Photos Reveal More Than Meets the Eye
8/23/2010 by: Darleen Hartley
Geotagging embeds the exact location where the photo was taken, within about 15 feet. The feature exists in GPS enabled cameras and almost all smartphones. If you upload those images to the internet, what will they reveal about you? Well, that you have a silly dog, a pretty cat, a charming kid, a new car - and where you live. That’s right, your address is available behind the scenes for anyone knowing how to look for it.
The iPhone and Palm Pre are two smartphones that automatically embed the user’s latitude and longitude in each photo’s metadata. That’s data about data - information hidden in a file that is not readily visible. In jpeg images, you might find the ISO setting used when the photo was taken, the software used to process it, and where you were when you clicked the shutter.
Let’s say you are on vacation and sending a daily journal to friends. People who scan Twitter posts for locations have already recorded your home address from that cat photo. Your Twitter posts and that photo of you under the Eiffel Tower broadcast clearly that you are not at home. How do you spell B-U-R-G-L-A-R?
You could turn off the geotagging for the camera, but then all locations are disabled. Now, you can’t look for the restaurants in Paris or find the route to the Louvre.

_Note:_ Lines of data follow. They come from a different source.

-- ==== Sys2Proof/Machine/Rowop.lean ====
section
/-! DEFINITION. The row opcode (30_encoding.md R97): the six micro-operations of one lane of ENCODE step 3 (44_encode.md R215). -/

namespace Sys2Proof.Machine

/-- `for k in 0..3: if op[first + k] = 1 then buf_add(dst, LANE[lane][k], S)` (R215). -/
def addSelected (cells : Vector Buf 3) (op : BitVec 6) (first S : Nat) (dst : Buf) : Buf :=
  (List.finRange 3).foldl (fun d (k : Fin 3) => if op.getLsbD (first + k.val) then bufAdd d (cells.get k) S else d) dst

/-- One row opcode on (SUM, PROD): bits 0..2 select cells for SUM, bits 3..5 for PROD (R97, R215). -/
def rowopApply (cells : Vector Buf 3) (op : BitVec 6) (S : Nat) (acc : Buf × Buf) : Buf × Buf :=
  (addSelected cells op 0 S acc.1, addSelected cells op 3 S acc.2)

/-- The meaning of `ROWOP` standing alone: its micro-operations with the engine's lane (log 4). Where no buffers exist WIN_S is 0
and nothing is added (log 5). -/
def execRowop (op : BitVec 6) (s : State) : Host.Outcome State Fault Refusal :=
  .next
    { s with
      bufs := s.bufs.map fun b =>
        let acc := rowopApply (b.lane.get s.engine.lane) op s.winS.toNat (b.sum, b.prod)
        { b with sum := acc.1, prod := acc.2 } }

end Sys2Proof.Machine
end

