-- ==== Sys2Proof/Machine/Step.lean ====
section
/-! DEFINITION. The step: one indivisible event (60_exceptions.md R269), a command, another move of the host, or nothing. -/

namespace Sys2Proof.Machine

/-- One step: fetch, then decode and execute, or make the host's move; an idle block holds its state (R280). -/
def step (s : State) : Host.Outcome State Fault Refusal :=
  match s.fetch with
  | (.idle, s') => .next s'
  | (.item it, s') => exec (decode it) s'
  | (.move m, s') => hostMove config m s'

/-- `s` with the item of a table row's bits placed where the next step fetches it (log 2, log 4). -/
def State.withFetchWord (s : State) (nbits w : Nat) : State := (itemOfTable nbits w).elim s s.place

end Sys2Proof.Machine
end

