-- ==== Sys2Proof/Safety.lean ====
section
/-! DEFINITION. The terms claims use: the machine invariant (10_state.md R25 to R32, R26, R30), what the host must have set up
(70_reset_and_hazards.md R305, R306, R312), and the spec's closed forms of the results (10_state.md R27, 40_gf256.md R120,
44_encode.md R218), written from the spec and not from the commands' loops. -/

namespace Sys2Proof.Machine

/-! ### GF(256) as polynomials -/

/-- The carry-less product of two polynomials over GF(2), bit i the coefficient of x^i (R120). -/
def polyProduct (a b : Byte) : Nat :=
  (List.range 8).foldl (fun p i => if b.getLsbD i then p ^^^ (a.toNat <<< i) else p) 0

/-- The remainder modulo POLY of a polynomial of degree at most 14 (R120). -/
def polyReduce (p : Nat) : Nat :=
  [14, 13, 12, 11, 10, 9, 8].foldl (fun q i => if q.testBit i then q ^^^ (POLY <<< (i - 8)) else q) p

/-- `a^k`: the k-fold product, `a^0 = 1` (R13). -/
def gfPow (a : Byte) : Nat → Byte
  | 0 => 1
  | k + 1 => gfMul a (gfPow a k)

/-- The XOR of a list of bytes. -/
def xorAll (l : List Byte) : Byte := l.foldr (· ^^^ ·) 0

/-! ### The pointer table and the originals -/

/-- Every byte of pointer-table entry c can be read (R63, R73). -/
def entryReadable (m : Memory) (tab c : Nat) : Bool := (List.range 8).all fun j => (m.read (tab + 8 * c + j)).isSome

/-- Pointer-table entry c: the sum over j in 0..8 of `HMEM[tab + 8c + j] * 256^j` (R63). -/
def entryValue (m : Memory) (tab c : Nat) : Nat :=
  ((List.range 8).map fun j => ((m.read (tab + 8 * c + j)).getD 0).toNat * 256 ^ j).sum

/-- Every byte of original c can be read (R64, R312). -/
def Window.readable (w : Window) (m : Memory) (c : Nat) : Bool :=
  (List.range (w.len c)).all fun i => (origByte m w c i).isSome

/-- Byte i of `ORIG(c)`, as a byte (R65); claims use it only where it can be read. -/
def origByteD (m : Memory) (w : Window) (c i : Nat) : Byte := (origByte m w c i).getD 0

/-- `S = ceil(T / N)` as the operands of INIT give it (R182). -/
def State.initS (s : State) : Nat := (s.operandBytes + s.operandN - 1) / s.operandN

/-- `F = T - (N - 1) * S` (R182). -/
def State.initF (s : State) : Nat := s.operandBytes - (s.operandN - 1) * s.initS

/-- The operands pass phase 1 of INIT: N >= 1, T >= N and F >= 1 (R182, R183). -/
def State.ParametersValid (s : State) : Prop :=
  1 ≤ s.operandN ∧ s.operandN ≤ s.operandBytes ∧ (s.operandN - 1) * s.initS < s.operandBytes

/-- The Window INIT is to build: N, S, F and the entries of the table (R25, R26, R182, R63). -/
def State.initWindow (s : State) : Window where
  n := s.operandN
  s := s.initS
  f := s.initF
  ptr := (List.range s.operandN).map fun c => BitVec.ofNat 64 (entryValue s.hmem s.operandPtrtab c)

/-- The operands pass phase 2 of INIT: the table lies in the address space, and every entry can be read and is not null (R184). -/
def State.TableValid (s : State) : Prop :=
  s.operandPtrtab + 8 * s.operandN ≤ addressTop ∧
    ∀ c, c < s.operandN → entryReadable s.hmem s.operandPtrtab c = true ∧ entryValue s.hmem s.operandPtrtab c ≠ 0

/-- The host has laid the originals out: their regions lie in the address space and can be read (R64, R72, R305). -/
def State.OriginalsValid (s : State) : Prop :=
  ∀ c, c < s.operandN →
    entryValue s.hmem s.operandPtrtab c + s.initWindow.len c ≤ addressTop ∧ s.initWindow.readable s.hmem c = true

/-- INIT failed with result `r`: the released state with only RESULT changed (R265, R241). -/
def State.failed (s : State) (r : Result) : State :=
  { s with
    result := r
    symValid := false
    bufs := none
    winN := 0
    winS := 0
    winF := 0
    symRow := 0
    symBytes := 0
    symPtr := 0 }

/-! ### Closed forms -/

/-- The byte i of `LANE[l][k]` that R27 and R191 give: the XOR over the columns c of lane l of `CX(c)^k (*) ORIG(c)`. -/
def laneSumByte (cfg : Config) (m : Memory) (w : Window) (l : Fin 8) (k : Fin 3) (i : Nat) : Byte :=
  xorAll (((List.range w.n).filter fun c => c % 8 = l.val).map fun c => gfMul (gfPow (cfg.cx c) k.val) (origByteD m w c i))

/-- The lane table holds the lane sums of host memory as it stands (R27 with HMEM unchanged since INIT). -/
def LanesCurrent (cfg : Config) (m : Memory) (w : Window) (t : LaneTable) : Prop :=
  ∀ l k i, i < w.s → (laneCell t l k)[i]? = some (laneSumByte cfg m w l k i)

/-- Draw j of an ENCODE of row r on N originals, as a column (R147, R148). -/
def drawnColumn (cfg : Config) (r n : Word) (j : Nat) : Nat := columnOf (cfg.prng r n j) n.toNat

/-- The XOR over the pairs of `ORIG(e1_j)` (side 0) or `ORIG(eRX_j)` (side 1), byte i (R213, R218). -/
def overlayByte (cfg : Config) (m : Memory) (w : Window) (r n : Word) (side i : Nat) : Byte :=
  xorAll ((List.range (pairCount w.n)).map fun j => origByteD m w (drawnColumn cfg r n (2 * j + side)) i)

/-- The XOR of the cells of one lane that bits `first`, `first + 1`, `first + 2` of a row opcode select, byte i (R97). -/
def selectedByte (cells : Vector Buf 3) (op : BitVec 6) (first i : Nat) : Byte :=
  xorAll ((List.finRange 3).map fun (k : Fin 3) => if op.getLsbD (first + k.val) then ((cells.get k)[i]?).getD 0 else 0)

/-- The XOR over all lanes of the selected cells (R218). -/
def mixByte (cfg : Config) (r : Word) (t : LaneTable) (first i : Nat) : Byte :=
  xorAll ((List.finRange 8).map fun (l : Fin 8) => selectedByte (t.get l) (cfg.rowOp l r) first i)

/-- Byte i of the Product side of the closed form of R218. -/
def productByte (cfg : Config) (m : Memory) (w : Window) (t : LaneTable) (r n : Word) (i : Nat) : Byte :=
  overlayByte cfg m w r n 1 i ^^^ mixByte cfg r t 3 i

/-- Byte i of `symbol(r)` in the closed form of R218. -/
def symbolByte (cfg : Config) (m : Memory) (w : Window) (t : LaneTable) (r n : Word) (i : Nat) : Byte :=
  overlayByte cfg m w r n 0 i ^^^ mixByte cfg r t 0 i ^^^ gfMul (cfg.rx r) (productByte cfg m w t r n i)

/-- `m1(c)` (side 0) or `m2(c)` (side 1) of R218: 1 if column c is drawn an odd number of times on that side. -/
def oddDraws (cfg : Config) (r n : Word) (side c : Nat) : Byte :=
  if ((List.range (pairCount n.toNat)).countP fun j => drawnColumn cfg r n (2 * j + side) = c) % 2 = 1 then 1 else 0

/-- The polynomial `op[first] ^ op[first+1] (*) CX(c) ^ op[first+2] (*) CX(c)^2`, a bit read as the byte 0 or 1 (R218). -/
def opcodePoly (op : BitVec 6) (first : Nat) (cx : Byte) : Byte :=
  (if op.getLsbD first then 1 else 0) ^^^ (if op.getLsbD (first + 1) then cx else 0) ^^^
    (if op.getLsbD (first + 2) then gfSqr cx else 0)

/-- `coef(r, c)` (R218): it depends on (r, N, c) and the configuration only. -/
def coef (cfg : Config) (r n : Word) (c : Nat) : Byte :=
  let op := cfg.rowOp (laneOf c) r
  oddDraws cfg r n 0 c ^^^ opcodePoly op 0 (cfg.cx c) ^^^
    gfMul (cfg.rx r) (oddDraws cfg r n 1 c ^^^ opcodePoly op 3 (cfg.cx c))

/-! ### The invariant -/

/-- The owned buffers of a READY block are as R25 to R28 say. -/
structure State.BuffersOk (cfg : Config) (s : State) (b : Buffers) : Prop where
  n_pos : 1 ≤ s.winN.toNat
  n_le : s.winN.toNat ≤ cfg.nmax
  s_pos : 1 ≤ s.winS.toNat
  s_le : s.winS.toNat ≤ cfg.smax
  f_pos : 1 ≤ s.winF.toNat
  f_le : s.winF.toNat ≤ s.winS.toNat
  ptr_length : b.ptr.length = s.winN.toNat
  ptr_ne_zero : ∀ p, p ∈ b.ptr → p ≠ 0
  regions : (s.window b).inAddressSpace = true
  cell_length : ∀ l k, (laneCell b.lane l k).length = s.winS.toNat
  empty_lane : ∀ (l : Fin 8) (k : Fin 3), s.winN.toNat ≤ l.val → laneCell b.lane l k = zeroBuf s.winS.toNat
  sum_length : b.sum.length = s.winS.toNat
  prod_length : b.prod.length = s.winS.toNat

/-- The machine invariant: host memory is canonical; READY = 0 implies WIN_*, SYM_* and SYMVALID are 0 (R30); a READY block has its
buffers (R25 to R28); the SYM registers describe the published symbol or are 0 (R29); the engine is at rest (R31, R32). -/
structure State.Inv (cfg : Config) (s : State) : Prop where
  memory : s.hmem.wf = true
  idle : s.bufs = none → s.winN = 0 ∧ s.winS = 0 ∧ s.winF = 0 ∧ s.symValid = false
  buffers : ∀ b, s.bufs = some b → s.BuffersOk cfg b
  no_symbol : s.symValid = false → s.symRow = 0 ∧ s.symBytes = 0 ∧ s.symPtr = 0
  symbol : s.symValid = true → s.symBytes = s.winS ∧ s.symPtr = BitVec.ofNat 32 apertureBase
  rest : s.engine.prng = none ∧ s.engine.lane = 0 ∧ s.engine.xs = [] ∧ s.engine.xp = []

/-- The originals an ENCODE of the block's row draws can be read (R68, R306, R312). -/
def State.DrawnReadable (cfg : Config) (s : State) (b : Buffers) : Prop :=
  ∀ j, j < 2 * pairCount s.winN.toNat →
    (s.window b).readable s.hmem (drawnColumn cfg s.operandRow s.winN j) = true

/-- A step that is safe: it ends in a next state. -/
def State.Goes (s : State) : Prop := ∃ t, step s = .next t

/-- The registers the host may write (R22). -/
def Reg.isArg : Reg → Bool
  | .argN => true
  | .argRow => true
  | .argBytesLo => true
  | .argBytesHi => true
  | .argPtrtabLo => true
  | .argPtrtabHi => true
  | .cmd => false
  | .status => false
  | .winN => false
  | .winS => false
  | .winF => false
  | .symRow => false
  | .symBytes => false
  | .symPtr => false

/-- The next step makes the host's move `m`, and `q` is what is left of the host's moves after it. -/
def State.NextMove (s : State) (m : HostMove) (q : List HostMove) : Prop := s.engine.rowop = none ∧ s.queue = m :: q

end Sys2Proof.Machine
end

I Can Stalk U is a website set up to make camera buffs aware of how much information is available when they post a photo online. You also could be advertising your home address when you are advertising Aunt Milly’s diamond necklace on Craigslist. That glittering jewelry just might catch the eye of a resourceful thief.
I Can Stalk U was started in Massachusetts by Ben Jackson, security analyst for Mayhemic Labs, and Larry Pesce, a senior security consultant at NWM. They also give presentations on their favorite topic at technology conferences. Their website contains frequently updated instructions for disabling the location tracking feature on many smartphones.
Disabling the iPhone is relatively simple, they tell us. Use Settings, General, Location Services. Be aware, though, this disables all your location features. On the PalmPre, go to Location Services also, where you can pick and choose among three disabling features. Changing settings on the Google Android phones will also kill all your location features if you pick the wrong setting. The Blackberries have multiple approaches. For exact instructions with text and pictures go to the "Help Me Fix This" section of Jackson and Pesce’s web site.
More and more services are adding Geotagging - if you want to secure your privacy, pay close attention - Facebook is just the latest company in the geottaging game
Facebook’s latest feature, Places, that allows friends to check in on you is more complicated The Electronic Frontier Foundation [EFF] has an entire section on the things to consider before taking advantage of this new feature. Of special concern is that your friends can authorize the disclosure of your location data. Read the ACLU’s (American Civil Liberties Union) DotRight’s write up about Places and how you can try to control its implications and possible invasion of your privacy.
Many features built into our latest technology were originally conceived as a convenience for us all. However, we must be vigilant against the possibility that such good features may be turned against us by unscrupulous individuals or organizations.